§ Action item
Return every line from the one with "else if s.weir.zeroReported" through the one with "s.startWaiting.notePoison.protection", inclusive, exactly as it appears below.

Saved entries
================

-- ==== Sys2Proof/Machine/Finish.lean ====
section
/-! DEFINITION. What follows every command within the same step: the converter's level in its new mode (R359), a FATAL
report's reaction, activities that begin, the Weir's comparison, the protection status, the arbiter's overdraw (R109,
R22, R372, R436 to R438). -/

namespace Sys2Proof.Machine

/-- The work of an activity that has just begun to run. -/
def State.startWork (s : State) (n : Nat) : State :=
  let s := s.setAct n fun a => { a with fresh := false }
  if n = 1 then match s.cmd.learnPort with
    | some i =>
      if s.learnReady i s.cmd.learnAck then s.learnStart i s.cmd.learnAck
      else
        let s := (s.setReg (Reg.LEARN_RESULT_A + portIx i) 4).fault (cistSrc i) .log
        (s.actEnd 1).onCmd fun c => { c with learnPort := none, learnAck := false }
    | none => s.actEnd 1
  else if n = 5 then s.rehearseStart
  else if n = 2 then s.trueEnd
  else if n = 3 then s.reshapeStart
  else if n = 4 then (s.onWhl fun x => { x with deepDone := [] }).deepEnd
  else if n = 6 then s.activationStart
  else if n = 8 then (if s.mgmt.bistLeft = [] then s.actEnd 8 else s.setReg Reg.BIST_STATE 1)
  else if n = 7 then match s.basin.spareCopy with
    | some r => s.raise (Ev.DIMM_CH_0 + rankChannel r)
    | none => s.actEnd 7
  else s

/-- Start the work of every activity that has just begun to run. -/
def State.startFresh (s : State) : State :=
  (List.range 8).foldl (fun s i => if (s.cmd.act (i + 1)).fresh then s.startWork (i + 1) else s) s

/-- A ceiling of 0 outside an acknowledged interval (R123): a fault, once. -/
def State.zeroCeiling (s : State) : State :=
  if s.weir.state ≠ .planning then s
  else if s.reg Reg.CEILING ≠ 0 then
    if s.weir.zeroReported then s.onWeir fun w => { w with zeroReported := false } else s
  else if s.weir.zeroReported ∨ s.cist.a.ackLearn ∨ s.cist.b.ackLearn then s
  else (s.onWeir fun w => { w with zeroReported := true }).fault Src.WEIR .degraded

/-- A sequence that waits for the one before it (R347). -/
def State.startWaiting (s : State) : State :=
  if s.seq.stay ∧ s.seq.active = .none ∧ s.seq.state = .railsOff ∧ s.seq.aonUp then s.powerUp else s

/-- Everything that follows a command in its step. -/
def State.fin (s : State) : State :=
  let s := (if s.seq.aonUp then s.convJudge else s).fatalReaction.schedule.startFresh.activationRefused
    |>.bistOver.lostFolds.compare.zeroCeiling.rillGates.policySync
  let s := if s.dev = .online then s.overdraw.regrant else s
  s.startWaiting.notePoison.protection

/-- The answer of a command whose effect on the machine is `s`. -/
def after (s : State) : Host.Outcome State Fault Refusal := .next s.fin

end Sys2Proof.Machine
end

================

§ Written answer
  else if s.weir.zeroReported ∨ s.cist.a.ackLearn ∨ s.cist.b.ackLearn then s
  else (s.onWeir fun w => { w with zeroReported := true }).fault Src.WEIR .degraded

/-- A sequence that waits for the one before it (R347). -/
def State.startWaiting (s : State) : State :=
  if s.seq.stay ∧ s.seq.active = .none ∧ s.seq.state = .railsOff ∧ s.seq.aonUp then s.powerUp else s

/-- Everything that follows a command in its step. -/
def State.fin (s : State) : State :=
  let s := (if s.seq.aonUp then s.convJudge else s).fatalReaction.schedule.startFresh.activationRefused
    |>.bistOver.lostFolds.compare.zeroCeiling.rillGates.policySync
  let s := if s.dev = .online then s.overdraw.regrant else s
  s.startWaiting.notePoison.protection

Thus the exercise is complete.